Aim of the task:
Your answer should be the full set of records, printed exactly as they stand.

Provided data:
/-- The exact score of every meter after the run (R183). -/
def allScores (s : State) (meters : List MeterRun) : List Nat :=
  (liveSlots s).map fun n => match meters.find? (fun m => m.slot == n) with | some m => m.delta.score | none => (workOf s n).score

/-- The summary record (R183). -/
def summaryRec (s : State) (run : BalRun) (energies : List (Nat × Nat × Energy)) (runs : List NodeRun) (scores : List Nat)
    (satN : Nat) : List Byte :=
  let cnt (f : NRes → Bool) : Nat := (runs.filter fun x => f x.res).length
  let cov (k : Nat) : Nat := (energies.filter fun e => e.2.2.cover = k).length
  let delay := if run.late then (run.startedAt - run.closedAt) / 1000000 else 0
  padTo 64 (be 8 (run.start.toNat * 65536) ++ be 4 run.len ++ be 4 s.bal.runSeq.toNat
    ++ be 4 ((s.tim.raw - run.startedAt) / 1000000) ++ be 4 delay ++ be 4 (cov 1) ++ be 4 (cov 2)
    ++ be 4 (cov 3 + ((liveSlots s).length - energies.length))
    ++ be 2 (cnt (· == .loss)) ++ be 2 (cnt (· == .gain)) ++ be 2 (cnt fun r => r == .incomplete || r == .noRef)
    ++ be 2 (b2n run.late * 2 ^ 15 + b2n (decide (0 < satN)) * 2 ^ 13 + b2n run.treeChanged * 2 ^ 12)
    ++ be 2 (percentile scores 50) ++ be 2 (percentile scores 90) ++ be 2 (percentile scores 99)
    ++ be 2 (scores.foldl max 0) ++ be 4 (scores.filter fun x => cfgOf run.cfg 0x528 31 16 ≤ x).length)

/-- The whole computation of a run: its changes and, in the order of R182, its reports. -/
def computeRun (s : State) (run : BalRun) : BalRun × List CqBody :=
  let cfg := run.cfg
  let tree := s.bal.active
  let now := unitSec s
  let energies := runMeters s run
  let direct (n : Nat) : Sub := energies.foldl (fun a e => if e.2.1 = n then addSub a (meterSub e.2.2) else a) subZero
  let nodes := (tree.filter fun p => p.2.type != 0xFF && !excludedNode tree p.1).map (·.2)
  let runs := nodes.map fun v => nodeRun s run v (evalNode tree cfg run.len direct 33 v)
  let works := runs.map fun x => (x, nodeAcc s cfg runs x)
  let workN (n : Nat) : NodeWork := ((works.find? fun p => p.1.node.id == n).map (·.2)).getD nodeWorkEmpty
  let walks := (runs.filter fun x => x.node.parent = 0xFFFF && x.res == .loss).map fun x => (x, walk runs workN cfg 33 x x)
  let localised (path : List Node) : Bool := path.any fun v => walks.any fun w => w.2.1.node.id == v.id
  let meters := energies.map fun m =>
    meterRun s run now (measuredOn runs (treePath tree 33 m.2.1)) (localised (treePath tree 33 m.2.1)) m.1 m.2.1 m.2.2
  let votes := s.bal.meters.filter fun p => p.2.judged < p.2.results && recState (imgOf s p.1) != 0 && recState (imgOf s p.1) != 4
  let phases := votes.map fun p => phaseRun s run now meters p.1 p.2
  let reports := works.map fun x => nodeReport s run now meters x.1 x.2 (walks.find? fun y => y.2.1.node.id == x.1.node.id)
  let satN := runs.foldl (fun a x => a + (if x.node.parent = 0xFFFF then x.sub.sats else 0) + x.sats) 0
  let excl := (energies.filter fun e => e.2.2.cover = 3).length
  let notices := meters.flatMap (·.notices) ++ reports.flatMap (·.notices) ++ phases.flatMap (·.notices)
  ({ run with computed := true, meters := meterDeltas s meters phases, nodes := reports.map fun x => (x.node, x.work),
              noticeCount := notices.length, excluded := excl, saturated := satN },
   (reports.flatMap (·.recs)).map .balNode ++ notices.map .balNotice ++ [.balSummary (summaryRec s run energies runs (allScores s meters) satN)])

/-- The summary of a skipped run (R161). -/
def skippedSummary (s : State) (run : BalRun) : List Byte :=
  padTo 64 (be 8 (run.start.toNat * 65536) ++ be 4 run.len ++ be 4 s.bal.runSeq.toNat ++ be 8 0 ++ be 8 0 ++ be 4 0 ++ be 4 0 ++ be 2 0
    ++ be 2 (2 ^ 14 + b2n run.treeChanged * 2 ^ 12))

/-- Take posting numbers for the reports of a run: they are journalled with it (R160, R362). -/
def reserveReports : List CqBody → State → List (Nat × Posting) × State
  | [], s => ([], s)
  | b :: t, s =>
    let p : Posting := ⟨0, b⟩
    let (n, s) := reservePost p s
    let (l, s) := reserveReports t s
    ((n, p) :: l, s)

The completed task:
/-- The exact score of every meter after the run (R183). -/
def allScores (s : State) (meters : List MeterRun) : List Nat :=
  (liveSlots s).map fun n => match meters.find? (fun m => m.slot == n) with | some m => m.delta.score | none => (workOf s n).score

/-- The summary record (R183). -/
def summaryRec (s : State) (run : BalRun) (energies : List (Nat × Nat × Energy)) (runs : List NodeRun) (scores : List Nat)
    (satN : Nat) : List Byte :=
  let cnt (f : NRes → Bool) : Nat := (runs.filter fun x => f x.res).length
  let cov (k : Nat) : Nat := (energies.filter fun e => e.2.2.cover = k).length
  let delay := if run.late then (run.startedAt - run.closedAt) / 1000000 else 0
  padTo 64 (be 8 (run.start.toNat * 65536) ++ be 4 run.len ++ be 4 s.bal.runSeq.toNat
    ++ be 4 ((s.tim.raw - run.startedAt) / 1000000) ++ be 4 delay ++ be 4 (cov 1) ++ be 4 (cov 2)
    ++ be 4 (cov 3 + ((liveSlots s).length - energies.length))
    ++ be 2 (cnt (· == .loss)) ++ be 2 (cnt (· == .gain)) ++ be 2 (cnt fun r => r == .incomplete || r == .noRef)
    ++ be 2 (b2n run.late * 2 ^ 15 + b2n (decide (0 < satN)) * 2 ^ 13 + b2n run.treeChanged * 2 ^ 12)
    ++ be 2 (percentile scores 50) ++ be 2 (percentile scores 90) ++ be 2 (percentile scores 99)
    ++ be 2 (scores.foldl max 0) ++ be 4 (scores.filter fun x => cfgOf run.cfg 0x528 31 16 ≤ x).length)

/-- The whole computation of a run: its changes and, in the order of R182, its reports. -/
def computeRun (s : State) (run : BalRun) : BalRun × List CqBody :=
  let cfg := run.cfg
  let tree := s.bal.active
  let now := unitSec s
  let energies := runMeters s run
  let direct (n : Nat) : Sub := energies.foldl (fun a e => if e.2.1 = n then addSub a (meterSub e.2.2) else a) subZero
  let nodes := (tree.filter fun p => p.2.type != 0xFF && !excludedNode tree p.1).map (·.2)
  let runs := nodes.map fun v => nodeRun s run v (evalNode tree cfg run.len direct 33 v)
  let works := runs.map fun x => (x, nodeAcc s cfg runs x)
  let workN (n : Nat) : NodeWork := ((works.find? fun p => p.1.node.id == n).map (·.2)).getD nodeWorkEmpty
  let walks := (runs.filter fun x => x.node.parent = 0xFFFF && x.res == .loss).map fun x => (x, walk runs workN cfg 33 x x)
  let localised (path : List Node) : Bool := path.any fun v => walks.any fun w => w.2.1.node.id == v.id
  let meters := energies.map fun m =>
    meterRun s run now (measuredOn runs (treePath tree 33 m.2.1)) (localised (treePath tree 33 m.2.1)) m.1 m.2.1 m.2.2
  let votes := s.bal.meters.filter fun p => p.2.judged < p.2.results && recState (imgOf s p.1) != 0 && recState (imgOf s p.1) != 4
  let phases := votes.map fun p => phaseRun s run now meters p.1 p.2
  let reports := works.map fun x => nodeReport s run now meters x.1 x.2 (walks.find? fun y => y.2.1.node.id == x.1.node.id)
  let satN := runs.foldl (fun a x => a + (if x.node.parent = 0xFFFF then x.sub.sats else 0) + x.sats) 0
  let excl := (energies.filter fun e => e.2.2.cover = 3).length
  let notices := meters.flatMap (·.notices) ++ reports.flatMap (·.notices) ++ phases.flatMap (·.notices)
  ({ run with computed := true, meters := meterDeltas s meters phases, nodes := reports.map fun x => (x.node, x.work),
              noticeCount := notices.length, excluded := excl, saturated := satN },
   (reports.flatMap (·.recs)).map .balNode ++ notices.map .balNotice ++ [.balSummary (summaryRec s run energies runs (allScores s meters) satN)])

/-- The summary of a skipped run (R161). -/
def skippedSummary (s : State) (run : BalRun) : List Byte :=
  padTo 64 (be 8 (run.start.toNat * 65536) ++ be 4 run.len ++ be 4 s.bal.runSeq.toNat ++ be 8 0 ++ be 8 0 ++ be 4 0 ++ be 4 0 ++ be 2 0
    ++ be 2 (2 ^ 14 + b2n run.treeChanged * 2 ^ 12))

/-- Take posting numbers for the reports of a run: they are journalled with it (R160, R362). -/
def reserveReports : List CqBody → State → List (Nat × Posting) × State
  | [], s => ([], s)
  | b :: t, s =>
    let p : Posting := ⟨0, b⟩
    let (n, s) := reservePost p s
    let (l, s) := reserveReports t s
    ((n, p) :: l, s)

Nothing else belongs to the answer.